Так они стояли несколько долгих минут, а потом Алита повела плечами, освобождаясь из рук Лефевра, и направилась к двери, глядя вниз и не обращая внимания на то, что слезы полились еще сильнее. Она никогда настолько остро не понимала, что все кончено.
А на следующее утро Лефевр получил письмо из государевой канцелярии: принц Рекиген приглашал его стать своим шафером. И вот теперь это было действительно — все.
— Ну, рассказывайте, миледи. Кто вы, что вы.
Его величество Ахонсо удостоил Алиту персональной аудиенции в той части оранжереи, где выращивали белые розы — те самые крупные растрепанные розы сорта «Фаола», которые красовались на каждом изображении Богоматери и означали чистоту и непорочность. Личный помощник государя, проводивший Алиту к месту аудиенции, отдал ей короткий поклон и скрылся. Ахонсо сидел на скамейке и доброжелательно, но пристально рассматривал девушку. Хоть убей, он ничем не напоминал великого государя, который в молодости выиграл две мировые войны и поднял страну из руин и пепла к нынешним высотам. Седой, высокий, наполненный каким-то невероятным спокойствием, он был похож на деда, который ждет внука с уроков: обнаружив это, Алита сразу же перестала волноваться и выпустила цепочку пояса, которую нервно крутила до этого.
— Не стоит так беспокоиться, — заметил Ахонсо и похлопал по скамейке сухой желтоватой ладонью. — Садитесь-ка, и поговорим по-простому, по семейному.

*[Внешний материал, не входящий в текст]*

/-- A result with flags comes `n` cycles later; one for `g0` names no register (R22, R23). -/
theorem arrives_flags (s : State) (d : GReg) (n : Nat) {f : Flags} (h : f ≠ 0) :
    s.arrives (some d) none n f 0 =
      s.timer (s.time.toNat + n) (.resultReady s.turn (if d = 0 then none else some d) none f 0) := by
  have hd : (some d).filter (· != 0) = if d = 0 then none else some d := by
    by_cases h0 : d = 0
    · subst h0
      rfl
    · rw [if_neg h0, Option.filter_some, if_pos (bne_iff_ne.2 h0)]
  rw [State.arrives, if_neg fun k => h k.1, State.resultIn, hd]

section
variable {s : State} {d a b : GReg} {ta tb : Bool} {f : Dword → Dword → Dword}

/-- The operands of a division, whose hold is the strand's divider (R90). -/
def useDiv (d a b : GReg) (ta tb : Bool) : Use := { useR d a b ta tb with hold := fun s => interlockWhile s.dividing }

theorem names_useDiv : Names (useDiv d a b ta tb) [a, b, d] := ⟨rfl, by simp [useDiv, useR], by simp [useDiv, useR]⟩

theorem asks_useDiv (h : s.dividing = false) : Asks (useDiv d a b ta tb) [a, b, d] s :=
  ⟨names_useDiv, rfl, by simp [useDiv, interlockWhile, h]⟩

/-- A division of a divisor other than 0 raises no flag, and its result is there at once (R90). -/
theorem divR_puts (h : Ready s everyStrand [a, b, d]) (hd : s.dividing = false) (hb : s.me.rg b ≠ 0) :
    divR d a b ta tb f s = puts s 2 d (f (s.me.rg a) (s.me.rg b)) := by
  refine issue_leaves h (asks_useDiv hd) (by simpa using issues_of_ready h) ?_
  dsimp only
  rw [State.me_setMe, counted_rg, counted_rg, divFlags_of_ne hb, arrives_plain, State.setMe_setMe, counted_wg]

/-- A division by 0 leaves its result and puts off its IDZ flag for 34 cycles (R22, R90). -/
theorem divR_by_zero (h : Ready s everyStrand [a, b, d]) (hd : s.dividing = false) (hb : s.me.rg b = 0) :
    divR d a b ta tb f s =
      .next ((s.setMe (gone (s.me.wg d (f (s.me.rg a) 0)) 2)).timer (s.time.toNat + 34)
        (.resultReady s.turn (if d = 0 then none else some d) none 0x100 0)) := by
  have hz : (counted (s.me.wg d (f (s.me.rg a) 0))).issues = true := by simpa using issues_of_ready h
  have hrun : divR d a b ta tb f s =
      .next (((s.setMe (counted (s.me.wg d (f (s.me.rg a) 0)))).arrives (some d) none 34 fIDZ 0).pass 2) := by
    refine issue_next_of_ready h (asks_useDiv hd) ?_
    dsimp only
    rw [State.me_setMe, counted_rg, counted_rg, hb, State.setMe_setMe, counted_wg]
    rfl
  rw [hrun, arrives_flags _ _ _ (by decide), pass_timer, pass_of_issues s _ _ hz]
  rfl

/-- A division whose flag has yet to come holds the next (R90). -/
theorem divR_held {e : Nat × Event} {g : Option GReg} {v : Option VReg} {n : Nat} (h : Begins s)
    (hfull : ∀ r ∈ [a, b, d], s.me.isFull r = true) (hdue : s.resultDue [a, b, d] [] = false) (he : e ∈ s.timers)
    (hr : e.2 = .resultReady s.turn g v 0x100 n) : divR d a b ta tb f s = .next (s.block .interlock) := by
  have hd : s.dividing = true := List.any_eq_true.2 ⟨e, he, by simp [hr, Event.divides, fIDZ]⟩
  exact issue_held h names_useDiv hfull hdue (by simp [interlockWhile, hd])

end

/-! ### Fields -/

/-- The mask's one bits are those of the field (R91). -/
theorem getLsbD_bfMask (c : Dword) (i : Nat) : (bfMask c).getLsbD i = inField (bfPos c) (bfWidth c) i := by
  have h : bfPos c + bfWidth c ≤ 64 := by
    have hp : bfPos c < 64 := Nat.mod_lt _ (by decide)
    unfold bfWidth
    omega
  rw [bfMask, BitVec.getLsbD_ofNat, Nat.testBit_mul_two_pow, Nat.testBit_two_pow_sub_one, inField, ← Bool.decide_and, ← Bool.decide_and,
    decide_eq_decide]
  omega

/-- BFX reads the field's bits from bit 0 up, and 0 above them (R91). -/
theorem getLsbD_bfx (x c : Dword) (i : Nat) : (bfx x c).getLsbD i = (decide (i < bfWidth c) && x.getLsbD (bfPos c + i)) := by
  rw [bfx, BitVec.getLsbD_ushiftRight, BitVec.getLsbD_and, getLsbD_bfMask, Bool.and_comm]
  simp [inField]

/-- BFI takes the field's bits from `x` and the others from `old` (R91). -/
theorem getLsbD_bfi (old x c : Dword) {i : Nat} (h : i < 64) :
    (bfi old x c).getLsbD i = if inField (bfPos c) (bfWidth c) i then x.getLsbD (i - bfPos c) else old.getLsbD i := by
  rw [bfi, BitVec.getLsbD_or, BitVec.getLsbD_and, BitVec.getLsbD_and, BitVec.getLsbD_not, BitVec.getLsbD_shiftLeft, getLsbD_bfMask]
  by_cases hf : inField (bfPos c) (bfWidth c) i = true
  · have hp : bfPos c ≤ i := (of_decide_eq_true hf).1
    simp [hf, h, hp]
  · simp [hf, h]

section
variable {s : State} {d a b : GReg} {ta tb : Bool}

/-- BFI names its destination as a source too (R91). -/
theorem execBfi_puts (h : Ready s everyStrand [a, b, d]) :
    execBfi d a b ta tb s = puts s 2 d (bfi (s.me.rg d) (s.me.rg a) (s.me.rg b)) :=
  issue_puts h ⟨⟨rfl, by simp, by simp⟩, rfl, rfl⟩

/-- An instruction of two `g` sources and a `g` destination writes its result and nothing else (R87). -/
theorem intR_puts {f : Dword → Dword → Dword} (h : Ready s everyStrand [a, b, d]) :
    intR d a b ta tb f s = puts s 2 d (f (s.me.rg a) (s.me.rg b)) :=
  issue_puts h (asks_useR (by simp) (by simp) (by simp))

end

/-- Settles O2: by whether the divisor is 0, and bit by bit. -/
theorem divisionsAndFields : Obligations.DivisionsAndFields := by
  unfold Obligations.DivisionsAndFields
  refine ⟨⟨?_, ?_⟩, ?_, ?_⟩
  · intro s d a b ta tb h hd
    dsimp only
    simp only [exec_divs, execDivs, exec_divu, execDivu, exec_rems, execRems, exec_remu, execRemu]
    refine ⟨fun hy => ?_, fun hy => ?_⟩
    · simp only [divR_puts h hd hy, divs_of_ne hy, divu_of_ne hy, rems_of_ne hy, remu_of_ne hy, and_self]
    · simp only [divR_by_zero h hd hy, divs_zero, divu_zero, rems_zero, remu_zero, and_self]
  · intro s d a b ta tb e g v n h hfull hdue he hr
    have hf (f) : divR d a b ta tb f s = .next (s.block .interlock) := divR_held h hfull hdue he hr
    exact ⟨waits_of_block (hf divs), waits_of_block (hf divu), waits_of_block (hf rems), waits_of_block (hf remu)⟩
  · intro s d a b ta tb h
    have hw : bfWidth (s.me.rg b) = min (min ((s.me.rg b).toNat / 256 % 128) 64) (64 - (s.me.rg b).toNat % 64) := rfl
    dsimp only
    rw [exec_bfx, execBfx, exec_bfi, ← hw]
    exact ⟨⟨_, intR_puts h, fun i _ => getLsbD_bfx _ _ i⟩, ⟨_, execBfi_puts h, fun i hi => getLsbD_bfi _ _ _ hi⟩⟩
  · intro s d a b ta tb h he
    apply waits_of_block
    rw [exec_bfi]
    exact issue_empty_source h rfl (by simp) he

end Sys2Proof.Proofs
end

Алита послушно опустилась на скамью и спросила:
— А с чего начать?
Ахонсо ободряюще улыбнулся.
— Для начала расскажите, откуда вы. Когда Рекиген прибежал ко мне и выпросил разрешение жениться, моя служба безопасности сразу же взялась за работу. И не обнаружила в Сузе семей с фамилией Росса. Ни дворянских, ни мещанских, никаких. А ваша официальная история начинается с отчета милорда Лефевра по делу Ятти Яаппи, в котором вы принимали самое непосредственное участие. Только говорите правду, я всегда вижу, когда человек темнит.
Алита смущенно развела руками.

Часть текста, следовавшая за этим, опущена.